3. Discussion : contrôle musculaire des gestes de production des occlusives labiales

En observant les résultats ci-dessus dans leur ensemble, on peut tout d’abord souligner le fait que chaque descripteur cinématique montre une corrélation maximale avec les activités musculaires dans une phase distincte du mouvement de production de l’occlusive labiale : le degré de compression dans les phases P2 et P3 qui sont justement celles où l’écrasement des lèvres a lieu, la vitesse de fermeture dans la phase P1 où les lèvres se ferment et la vitesse d’ouverture dans la phase P4 où les lèvres se ré-ouvrent simultanément au relâchement de la pression intra-orale. Cette observation globale soutient déjà l’intérêt de la décomposition en 4 phases du mouvement d’occlusion labiale proposée dans ces travaux.

Dans ces résultats, nous avons fixé un seuil arbitraire pour définir la significativité des pentes de régression linéaire (seuil : 0.1). Ce seuil, conservateur en absolu, est cohérent avec celui utilisé pour les deux chapitres précédents, mais est bien évidemment discutable, il a été choisi en observant les nuages de points et dans un souhait de distinguer les relations de l’ordre du bruit (lié à la variabilité des données) de celles plus effectives.

Le degré de compression est systématiquement contrôlé par les activités des muscles OOS en phase P2, DLI et OOI en phase P3. Le muscle OOS est un « constricteur », et le muscle DLI un « dilatateur », leur contribution dans le contrôle du degré de compression labiale respectivement dans la phase P2 (phase de compression) et P3 (décompression) est conformes aux connaissances générales sur leur rôle et leur fonctionnalité.

Si l’on raisonne en termes de fonctionnalité musculaire, il n’est pas étonnant d’observer que les muscles MENT et OOI contribuent en phase P2 au degré de compression labiale, de la même manière que le muscle DIG en phase P3 peut participer au relâchement de la tension musculaire péri-orale.

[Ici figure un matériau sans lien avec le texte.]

-- ==== Sys2Proof/Machine/Step.lean ====
section
/-! DEFINITION. One step of the part: the step at the front of the queue is taken; with an empty queue the part idles
(DESIGN CHOICE, log 3). -/

namespace Sys2Proof.Machine

/-- One step: `exec` of the front of the queue on the state with the queue's rest. -/
def step (s : State) : Host.Outcome State Fault Refusal :=
  match s.pending with
  | [] => .next s
  | i :: rest => exec i { s with pending := rest }

/-- `s` with the step that a table word spells put at the front of its queue; no row of the table gives bits, so no word
spells one. -/
def State.withFetchWord (s : State) (nbits w : Nat) : State :=
  match decodeTableWord nbits w with
  | some i => { s with pending := i :: s.pending }
  | none => s

end Sys2Proof.Machine
end

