/-- R85, R91 to R95, R108, R141, R161, R162: where every item of a record stands, and that its parts are as long as the
sizes the rate controller is given. A section is as long as its section length, a block's stream record as its size, and
the cost the reservoir was charged is eight times the bytes of the record placed (log 17). Then, read back from the
bytes: each field of the header of a record; each field of a cue entry; the five flags of a channel; and each field of a
section header with the section's body. RAW is chosen unless the predictive bit count is smaller, and its body is the
samples; a predictive body is the warm-up samples, the eight partition parameters, the codes of the partitions, and fewer
than eight zero bits. (Choices of the model: log 17.) -/
def Obligations.RecordsHaveTheSizesChargedFor : Prop :=
  (∀ (c : Source) (s : Nat) (flags : List Bool) (ys : List Int), flags.length = 5 → s ≤ 8 → 3 ≤ ys.length →
    (sectionBytes c s flags ys).length = sectionLength s ys) ∧
  (∀ (s : State) (g : GatherBuffer) (d : StreamDecision), d.shift ≤ 8 →
    s.timebase.blockLength = 480 ∨ s.timebase.blockLength = 960 →
    8 * (s.streamRecord g d).bytes.length =
      streamCost g s.timebase.blockLength s.engine.cueCopy s.rate.roster d.shift d.present) ∧
  (∀ (s : State) (f : Feed) (aborted : Bool), (s.endRecord f aborted).bytes.length = 32) ∧
  (∀ h : Header, h.id.take < 65536 → h.id.sequence < 65536 → h.position < 2 ^ 48 → h.shift < 256 →
    h.rosterLength < 256 → h.present ≤ 16 → h.sections < 256 → h.cues < 256 → h.length < 2 ^ 32 →
    let field := fun i n => numberOf ((h.bytes.drop i).take n)
    h.bytes.length = 32 ∧
    field 0 1 = (match h.kind with
      | .block => 1
      | .ending => 2) ∧
    field 1 1 = (match h.id.feed with
      | .archive => 1
      | .stream => 2) ∧
    field 2 2 = h.id.take ∧ field 4 2 = h.id.sequence ∧ field 6 6 = h.position ∧
    field 12 1 = (match h.rate with
      | .hz48000 => 0
      | .hz96000 => 1) ∧
    field 13 2 = (match h.rate with
      | .hz48000 => 480
      | .hz96000 => 960) ∧
    field 15 1 = h.shift ∧
    (field 16 1).testBit 0 = h.holdover ∧ (field 16 1).testBit 1 = h.shed ∧ (field 16 1).testBit 2 = h.overrun ∧
    (field 16 1).testBit 3 = h.aborted ∧ field 16 1 < 16 ∧
    field 17 1 = h.rosterLength ∧ (∀ x, x < 16 → (field 18 2).testBit (15 - x) = decide (x < h.present)) ∧
    field 20 1 = h.sections ∧ field 21 1 = h.cues ∧ field 22 4 = h.length ∧
    h.bytes.drop 26 = List.replicate 6 0) ∧
  (∀ (start : Nat) (c : Cue), c.id < 65536 → start ≤ c.position → c.position - start < 65536 → c.label.length ≤ 10 →
    let bytes := cueEntryBytes start c
    let field := fun i n => numberOf ((bytes.drop i).take n)
    bytes.length = 16 ∧ field 0 2 = c.id ∧ start + field 2 2 = c.position ∧
    field 4 1 / 16 = (match c.kind with
      | .mark => 0
      | .sectionStart => 1
      | .sectionEnd => 2
      | .fault => 3) ∧
    field 4 1 % 16 = (match c.origin with
      | .port .p0 => 0
      | .port .p1 => 1
      | .port .p2 => 2
      | .part => 3) ∧
    field 5 1 = c.label.length ∧ bytes.drop 6 = c.label ++ List.replicate (10 - c.label.length) 0) ∧
  (∀ (g : GatherBuffer) (t : Fin 64) (b : Fin 4),
    channelFlags g (.track t) =
      [g.marks[t].absent, g.marks[t].invalid, g.marks[t].held, g.marks[t].overload, g.marks[t].slip] ∧
    channelFlags g (.bus b) = [false, false, false, g.clips[b], false]) ∧
  ∀ (c : Source) (s : Nat) (flags : List Bool) (ys : List Int), flags.length = 5 → s ≤ 8 →
    ys.length = 480 ∨ ys.length = 960 → (∀ y ∈ ys, -(2 ^ (23 - s)) ≤ y ∧ y < 2 ^ (23 - s)) →
    let bytes := sectionBytes c s flags ys
    let bits := bitsOfBytes bytes
    let field := fun i n => numberOfBits ((bits.drop i).take n)
    let w := 24 - s
    let sample := fun i => (BitVec.ofNat w (field i w)).toInt
    let k := chosenOrder ys
    let part := fun p => partitionOf k p ys
    let codes := (List.range 8).flatMap fun p => (part p).flatMap (riceCode (riceParameter (part p)))
    field 0 7 = (match c with
      | .track t => t.val
      | .bus b => 64 + b.val) ∧
    field 10 4 = s ∧ (bits.drop 14).take 5 = flags ∧ field 19 1 = 0 ∧ field 20 12 = bytes.length ∧
    (32 + ys.length * w ≤ 32 + k * w + 40 + codes.length →
      field 7 3 = 0 ∧ 8 * bytes.length = 32 + ys.length * w ∧
      ∀ (n : Nat) (h : n < ys.length), sample (32 + n * w) = ys[n]) ∧
    (32 + k * w + 40 + codes.length < 32 + ys.length * w →
      field 7 3 = 1 + k ∧ (∀ (n : Nat) (h : n < ys.length), n < k → sample (32 + n * w) = ys[n]) ∧
      (∀ p, p < 8 → field (32 + k * w + 5 * p) 5 = riceParameter (part p)) ∧
      ∃ pad, pad < 8 ∧ bits.drop (32 + k * w + 40) = codes ++ List.replicate pad false)

/-- R103 to R107: the stream decision: the first shift from one below the previous one that fits with every entry, else
shift 8 with the most entries that fit, else an overrun with one. What it does to the reservoir: the level stays within
the capacity, is what the record left or 0 after an overrun, and the shift falls by at most one from a block to the
next. -/
def Obligations.StreamDecisionAndReservoir : Prop :=
  (∀ (cost : Nat → Nat → Nat) (n prev avail : Nat), 1 ≤ n →
    let d := streamDecision cost n prev avail
    (∀ s, prev - 1 ≤ s → s ≤ 8 → cost s n ≤ avail → (∀ x, prev - 1 ≤ x → x < s → avail < cost x n) →
      d = ⟨s, n, false, false⟩) ∧
    ((∀ s, prev - 1 ≤ s → s ≤ 8 → avail < cost s n) →
      (∀ j, 1 ≤ j → j < n → cost 8 j ≤ avail → (∀ x, j < x → x < n → avail < cost 8 x) → d = ⟨8, j, true, false⟩) ∧
      ((∀ j, 1 ≤ j → j < n → avail < cost 8 j) → d = ⟨8, 1, decide (2 ≤ n), true⟩))) ∧
  ∀ (rc : RateControl) (cost : Nat → Nat → Nat), 1 ≤ rc.roster.length → rc.prevShift ≤ 8 →
    let d := streamDecision cost rc.roster.length rc.prevShift (rc.budget + rc.level)
    let after := rc.charge cost d
    after.level ≤ rc.capacity ∧ after.prevShift = d.shift ∧ d.shift ≤ 8 ∧ rc.prevShift ≤ d.shift + 1 ∧
    1 ≤ d.present ∧ d.present ≤ rc.roster.length ∧
    (d.overrun = true → after.level = 0 ∧ rc.budget + rc.level < cost 8 1) ∧
    (d.overrun = false → cost d.shift d.present ≤ rc.budget + rc.level ∧
      after.level = min rc.capacity (rc.level + rc.budget - cost d.shift d.present)) ∧
    (after.roster = rc.roster ∧ after.rate = rc.rate ∧ after.factor = rc.factor)

/-- R41, R97, R99, R163: STREAM_SETUP: BUSY in a take; in IDLE RANGE for a bad roster length or source id, CONFLICT for
a source named twice; else the roster is stored, rate and factor are clamped, the level is lowered to the capacity, and
the answer says whether anything was clamped. (Choices of the model: log 19.) -/
def Obligations.StreamSetupClamps : Prop :=
  ∀ (s : State) (p : Port) (clocks : List Lanes) (e : PortState) (n : Byte) (ids : List Byte) (hi lo k : Byte),
    s.commandAt p clocks .streamSetup (n :: ids ++ [hi, lo, k]) e → n.toNat = ids.length → n.toNat ≤ 246 →
    (s.take.state ≠ .idle →
      exec (.streamSetup p clocks) s = .next { s with ports := s.portsAfter p (e.holds .busy []) id }) ∧
    (s.take.state = .idle → n.toNat = 0 ∨ 16 < n.toNat ∨ (∃ b ∈ ids, 67 < b.toNat) →
      exec (.streamSetup p clocks) s = .next { s with ports := s.portsAfter p (e.holds .range []) id }) ∧
    (s.take.state = .idle → 1 ≤ n.toNat → n.toNat ≤ 16 → (∀ b ∈ ids, b.toNat ≤ 67) →
      (¬ ids.Nodup →
        exec (.streamSetup p clocks) s = .next { s with ports := s.portsAfter p (e.holds .conflict []) id }) ∧
      (ids.Nodup → ∀ roster : List Source, roster.map sourceId = ids.map BitVec.toNat →
        let rate := numberOf [hi, lo]
        let r := if rate < 128 then 128 else if 16000 < rate then 16000 else rate
        let f := if k.toNat < 1 then 1 else if 16 < k.toNat then 16 else k.toNat
        let level := min s.rate.level (f * (10 * r))
        exec (.streamSetup p clocks) s = .next { s with
          rate := ⟨roster, r, f, level, s.rate.prevShift⟩
          ports := s.portsAfter p
            (e.holds (if r = rate ∧ f = k.toNat then .ok else .okClamped)
              (bytesOf 2 r ++ bytesOf 1 f ++ bytesOf 4 (10 * r) ++ bytesOf 4 (f * (10 * r)) ++ bytesOf 4 level))
            fun q => q.raise .configChange }))

/-- R100: the whole rule of STREAM_GET: roster, R, k, B, C, L and previous shift, in any take state, nothing changed.
The port's receive buffer is left open. -/
def Obligations.StreamGetReadsTheController : Prop :=
  ∀ (s : State) (p : Port) (clocks : List Lanes) (e : PortState), s.commandAt p clocks .streamGet [] e →
    ∃ t, exec (.streamGet p clocks) s = .next t ∧ t = { s with
      ports := s.portsAfter p
        { e.holds .ok (bytesOf 1 s.rate.roster.length ++
            s.rate.roster.flatMap (fun c => bytesOf 1 (sourceId c)) ++ bytesOf 2 s.rate.rate ++ bytesOf 1 s.rate.factor ++
            bytesOf 4 (10 * s.rate.rate) ++ bytesOf 4 (s.rate.factor * (10 * s.rate.rate)) ++ bytesOf 4 s.rate.level ++
            bytesOf 1 s.rate.prevShift) with
          rx := (t.port p).rx } id }
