-- ==== Sys2Proof/Laws/Ports.lean ====
section
/-! SUPPORT. What the shared operations of a command port do: the end of a frame, the taking of a command, its answer. -/

namespace Sys2Proof.Machine

/-! ### Moves of one port -/

theorem PortState.respond_eq_holds (q : PortState) (st : Status) (data : List Byte) :
    q.respond (Response.of st data) = q.holds st data := rfl

theorem PortState.raise_respond (q : PortState) (k : EventKind) (r : Response) :
    (q.raise k).respond r = (q.respond r).raise k := rfl

theorem PortState.raise_holds (q : PortState) (k : EventKind) (st : Status) (data : List Byte) :
    (q.raise k).holds st data = (q.holds st data).raise k := rfl

/-- R144, R145: what the deassertion of SEL makes of a port in RECEIVING. -/
theorem PortState.endFrame_cases (q : PortState) :
    (∃ f, q.rx.frame? = some f ∧ q.endFrame = q.deselect.toPhase .executing) ∨
    (q.rx.frame? = none ∧ q.endFrame = q.deselect.abandon) := by
  unfold PortState.endFrame
  split
  · next f h => exact .inl ⟨f, h, rfl⟩
  · next h => exact .inr ⟨h, rfl⟩

theorem PortState.changeLanes_modeDue (q : PortState) : q.changeLanes.modeDue = none := by
  unfold PortState.changeLanes
  split
  · rfl
  · assumption

/-! ### What a port drives on the lanes -/

/-- R142: a byte takes the periods of its lane mode. -/
@[simp] theorem drivenByte_length (m : LaneMode) (b : Byte) : (drivenByte m b).length = bytePeriods m := by
  cases m <;> simp [drivenByte, bytePeriods]

@[simp] theorem fillerIn_length (m : LaneMode) (n : Nat) : (fillerIn m n).length = n := by simp [fillerIn]

@[simp] theorem fillerOut_length (m : LaneMode) (n : Nat) : (fillerOut m n).length = n := by simp [fillerOut]

/-- R142: a port drives something in each SCLK period of SENDING. -/
theorem State.drives_length (s : State) (p : Port) (r : Response) (started periods : Nat) :
    (s.drives p r started periods).length = periods := by
  have hb : 0 < bytePeriods (s.port p).laneMode := by cases (s.port p).laneMode <;> simp [bytePeriods]
  have h := Nat.lt_succ_iff.1 (Nat.lt_succ_of_lt (Nat.lt_mul_div_succ (started + periods) hb))
  rw [Nat.mul_comm] at h
  simp only [State.drives, List.length_take, List.length_drop, List.length_flatMap, drivenByte_length, List.map_const',
    List.length_range, List.sum_replicate, smul_eq_mul]
  omega

/-! ### Transfers without a transfer code -/

/-- R142: SCLK periods that move nothing leave filler on D1, and nothing else. -/
@[simp] theorem PortState.drivesFiller_fields (q : PortState) (n : Nat) :
    (q.drivesFiller n).laneMode = q.laneMode ∧ (q.drivesFiller n).modeDue = q.modeDue ∧
    (q.drivesFiller n).phase = q.phase ∧ (q.drivesFiller n).rx = q.rx ∧ (q.drivesFiller n).response = q.response ∧
    (q.drivesFiller n).sent = q.sent ∧ (q.drivesFiller n).inputDropped = q.inputDropped ∧
    (q.drivesFiller n).responseDiscarded = q.responseDiscarded ∧ (q.drivesFiller n).restIgnored = q.restIgnored ∧
    (q.drivesFiller n).events = q.events ∧ (q.drivesFiller n).mask = q.mask ∧
    (q.drivesFiller n).readyHigh = q.readyHigh ∧ (q.drivesFiller n).attnAsserted = q.attnAsserted ∧
    (q.drivesFiller n).clocks = q.clocks ∧ (q.drivesFiller n).driven = q.driven ++ fillerIn q.laneMode n :=
    ⟨rfl, rfl, rfl, rfl, rfl, rfl, rfl, rfl, rfl, rfl, rfl, rfl, rfl, rfl, rfl⟩

/-- R142, R143: all that a transfer without a transfer code can do: nothing where an assertion is open, and filler on D1 at a
port selected anew. -/
theorem State.codelessTransfer_cases (s : State) (p : Port) (n : Nat) :
    ((s.port p).inTransfer = true ∧ s.codelessTransfer p n = s) ∨
    ((s.port p).inTransfer = false ∧
      s.codelessTransfer p n =
        s.setPort p { (s.port p).select with driven := fillerIn (s.port p).select.laneMode n }) := by
  cases h : (s.port p).inTransfer
  · exact .inr ⟨rfl, by simp only [State.codelessTransfer, h]; rfl⟩
  · exact .inl ⟨rfl, by simp [State.codelessTransfer, h]⟩

/-- R143: a transfer that holds no whole byte is treated the same whichever row brings it. -/
theorem State.codeless_rows (s : State) (p : Port) (clocks : List Lanes) (ended : Bool)
    (h : (bytesIn (s.port p).select.laneMode clocks).1 = []) :
    s.frameStart p clocks ended = s.codelessTransfer p clocks.length ∧
    s.readTransfer p clocks = s.codelessTransfer p clocks.length := by
  simp [State.frameStart, State.readTransfer, h]

/-! ### The end of a frame -/

/-- R144: a frame ends where the port is RECEIVING, or stands in EXECUTING already. -/
theorem State.frameEnds_cases {s s1 : State} {p : Port} {clocks : List Lanes} {f : Frame}
    (h : s.frameEnds p clocks = some (s1, f)) :
    ((s.port p).phase = .receiving ∧ ((s.port p).clockIn clocks).rx.frame? = some f ∧
      s1 = s.setPort p ((s.port p).clockIn clocks).endFrame) ∨
    ((s.port p).phase = .executing ∧ (s.port p).rx.frame? = some f ∧ s1 = s) := by
  unfold State.frameEnds at h
  split at h
  · next hp =>
    simp only [Option.map_eq_some_iff] at h
    obtain ⟨g, hg, he⟩ := h
    cases he
    exact .inl ⟨hp, hg, rfl⟩
  · next hp =>
    simp only [Option.map_eq_some_iff] at h
    obtain ⟨g, hg, he⟩ := h
    cases he
    exact .inr ⟨hp, hg, rfl⟩
  all_goals cases h

/-- R144: the port at the end of its frame is EXECUTING. -/
theorem State.frameEnds_phase {s s1 : State} {p : Port} {clocks : List Lanes} {f : Frame}
    (h : s.frameEnds p clocks = some (s1, f)) : (s1.port p).phase = .executing := by
  obtain ⟨-, hf, rfl⟩ | ⟨hp, -, rfl⟩ := State.frameEnds_cases h
  · simp [PortState.endFrame, hf]
  · exact hp

/-- The end of a frame touches its own port alone. -/
theorem State.frameEnds_frame {s s1 : State} {p : Port} {clocks : List Lanes} {f : Frame}
    (h : s.frameEnds p clocks = some (s1, f)) : s1 = s.setPort p (s1.port p) := by
  obtain ⟨-, -, rfl⟩ | ⟨-, -, rfl⟩ := State.frameEnds_cases h <;> simp

/-- R145: a frame that fails touches its own port alone. -/
theorem State.frameFails_eq_setPort (s : State) (p : Port) (clocks : List Lanes) :
    s.frameFails p clocks = s.setPort p ((s.frameFails p clocks).port p) := by
  unfold State.frameFails
  split <;> simp

/-! ### Taking a command -/

/-- R146: a command in hand, with the length it requires, is taken by its rule on the state with the port in EXECUTING. -/
theorem State.runCommand_of_commandAt {s : State} {p : Port} {clocks : List Lanes} {c : Command} {ps : List Byte}
    {e : PortState} (h : s.commandAt p clocks c ps e) (hl : requiredLength c ps = some ps.length)
    (h250 : ps.length ≤ 250) (m : List Byte → State → State × Answer) :
    s.runCommand c m p clocks = (m ps (s.setPort p e)).1.answer p (m ps (s.setPort p e)).2 := by
  obtain ⟨hr, code, hc, hf⟩ := h
  simp [State.runCommand, hr, hf, hc, State.takeFrame, Frame.lengthFits, hl, h250]

/-- R146: a command in hand of another length is answered BAD_LENGTH. -/
theorem State.runCommand_badLength {s : State} {p : Port} {clocks : List Lanes} {c : Command} {e : PortState} {f : Frame}
    (hr : s.resetHeld = false) (hc : commandOf? f.code = some c) (hf : s.frameEnds p clocks = some (s.setPort p e, f))
    (hl : f.lengthFits c = false) (m : List Byte → State → State × Answer) :
    s.runCommand c m p clocks = s.setPort p (e.holds .badLength []) := by
  simp [State.runCommand, hr, hf, hc, State.takeFrame, hl, State.answer, Answer.refuse, PortState.respond_eq_holds]

/-- Everything a command's row can do: nothing, an abandoned frame, BAD_LENGTH, or its own rule. -/
theorem State.runCommand_cases (s : State) (c : Command) (m : List Byte → State → State × Answer) (p : Port)
    (clocks : List Lanes) :
    s.runCommand c m p clocks = s ∨
    (s.resetHeld = false ∧ s.frameEnds p clocks = none ∧ s.runCommand c m p clocks = s.frameFails p clocks) ∨
    (∃ s1 f, s.resetHeld = false ∧ s.frameEnds p clocks = some (s1, f) ∧ commandOf? f.code = some c ∧
      f.lengthFits c = false ∧ s.runCommand c m p clocks = s1.answer p (.refuse .badLength)) ∨
    (∃ s1 f, s.resetHeld = false ∧ s.frameEnds p clocks = some (s1, f) ∧ commandOf? f.code = some c ∧
      f.lengthFits c = true ∧ s.runCommand c m p clocks = (m f.params s1).1.answer p (m f.params s1).2) := by
  unfold State.runCommand
  by_cases hr : s.resetHeld = true
  · simp [hr]
  · have hr' : s.resetHeld = false := by simpa using hr
    simp only [hr', Bool.false_eq_true, if_false]
    cases hf : s.frameEnds p clocks with
    | none => simp
    | some x =>
      obtain ⟨s1, f⟩ := x
      by_cases hc : commandOf? f.code = some c
      · cases hl : f.lengthFits c with
        | false => exact .inr (.inr (.inl ⟨s1, f, trivial, rfl, hc, hl, by simp [hc, State.takeFrame, hl]⟩))
        | true => exact .inr (.inr (.inr ⟨s1, f, trivial, rfl, hc, hl, by simp [hc, State.takeFrame, hl]⟩))
      · simp [hc]

/-! ### The answer -/

theorem State.answer_response (s : State) (p : Port) (st : Status) (data : List Byte) :
    s.answer p (.response (Response.of st data)) = s.setPort p ((s.port p).holds st data) := rfl

@[simp] theorem State.answer_ok (s : State) (p : Port) (data : List Byte) :
    s.answer p (.ok data) = s.setPort p ((s.port p).holds .ok data) := rfl

@[simp] theorem State.answer_refuse (s : State) (p : Port) (st : Status) :
    s.answer p (.refuse st) = s.setPort p ((s.port p).holds st []) := rfl

/-- An answer touches its own port alone. -/
theorem State.answer_eq_setPort (s : State) (p : Port) (a : Answer) :
    s.answer p a = s.setPort p ((s.answer p a).port p) := by
  cases a <;> simp [State.answer]

/-! ### Commands that carry a tick -/

/-- The end of a frame does not depend on the time. -/
theorem State.frameEnds_advance (s : State) (t : Nat) (p : Port) (clocks : List Lanes) :
    (s.advance t).frameEnds p clocks = (s.frameEnds p clocks).map fun x => (x.1.advance t, x.2) := by
  unfold State.frameEnds
  simp only [State.advance_port]
  cases (s.port p).phase with
  | receiving => simp only [Option.map_map]; rfl
  | executing => simp only [Option.map_map]; rfl
  | _ => rfl

/-- A command in hand is in hand at any moment it is taken. -/
theorem State.commandAt_advance {s : State} {p : Port} {clocks : List Lanes} {c : Command} {ps : List Byte}
    {e : PortState} (h : s.commandAt p clocks c ps e) (t : Nat) : (s.advance t).commandAt p clocks c ps e := by
  obtain ⟨hr, code, hc, hf⟩ := h
  refine ⟨hr, code, hc, ?_⟩
  rw [State.frameEnds_advance, hf]
  rfl

/-! ### The three ports after an answer -/

theorem State.portsAfter_get (s : State) (p q : Port) (mine : PortState) (others : PortState → PortState) :
    (s.portsAfter p mine others).get q = if q = p then mine else others (s.port q) := by simp [State.portsAfter]

theorem State.setPort_eq_portsAfter (s : State) (p : Port) (x : PortState) :
    s.setPort p x = { s with ports := s.portsAfter p x id } := by
  cases p <;> rfl

/-- R154: an event raised at every port, then an answer at port `p` that stood at `e`. -/
theorem State.raiseAll_setPort_answer (s : State) (p : Port) (e x : PortState) (k : EventKind) :
    (({ s with ports := s.ports.set p e }.raiseAll k).setPort p x).ports = s.portsAfter p x fun q => q.raise k := by
  cases p <;> rfl

/-- R154: an event raised at the other two ports, then an answer at port `p` that stood at `e`. -/
theorem State.raiseOthers_setPort_answer (s : State) (p : Port) (e x : PortState) (k : EventKind) :
    (({ s with ports := s.ports.set p e }.raiseOthers k p).setPort p x).ports = s.portsAfter p x fun q => q.raise k := by
  cases p <;> rfl

theorem PortState.sameTransaction_refl (q : PortState) : q.sameTransaction q := ⟨rfl, by simp⟩

theorem PortState.sameTransaction_raise (q : PortState) (k : EventKind) : q.sameTransaction (q.raise k) := by
  refine ⟨rfl, ?_⟩
  simp only [PortState.raise_events]
  ext i hi
  simp
  exact Or.inl

end Sys2Proof.Machine
end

Pour la phase P2 du mouvement, les relations de contrôle qui sont les moins attendues sont les relations fortes (uniquement pour les groupes de sujets G2 et G3, i.e. ¾ des sujets) entre les activités des muscles DIG et DLI et le degré de compression. Pour la phase P3, les relations non attendues sont les relations entre les activités des muscles MENT et OOI avec le degré de

129 compression (pour tous les sujets) et les relations entre l’activité du muscle OOS et du degré de compression (pour ¾ des sujets).

Ces résultats vont dans le sens des observations réalisées par Schuman et al (2010) (cf. CHAPITRE 2). En effet, Schuman et al observent également des activités fortes du muscle DLI associées à la compression des lèvres (Figure 70), dont l’amplitude est d’ailleurs du même ordre de grandeur que les activités du muscle OOS. Plus intéressant encore, ils observent également en phase de décompression labiale (i.e. abaissement de la lèvre inférieure pour une mandibule immobile) que les muscles MENT et OOI sont très fortement recrutés, les amplitudes de leurs activités sont similaires à celles observées sur le muscle DLI (Figure 71). Schuman et al interprètent ces observations en terme de coactivation musculaire, en accord avec la notion de synergie défendue par Latash (Latash et al., 2007), dont le but est de stabiliser les tissus mous au cours d’un mouvement cinétique. Deux autres hypothèses non proposées par Schuman et al pourraient également expliquer certains de ces phénomènes :

-L’anticipation motrice : le muscle DLI commencerait à être recruté avant le mouvement de dépression labiale (au cours de la phase P2), par anticipation.

-La contamination d’un couple d’électrodes par l’activité musculaire d’un autre muscle adjacent : La densité de l’anatomie orofaciale pourrait tout à fait induire de tels phénomènes de diaphonie.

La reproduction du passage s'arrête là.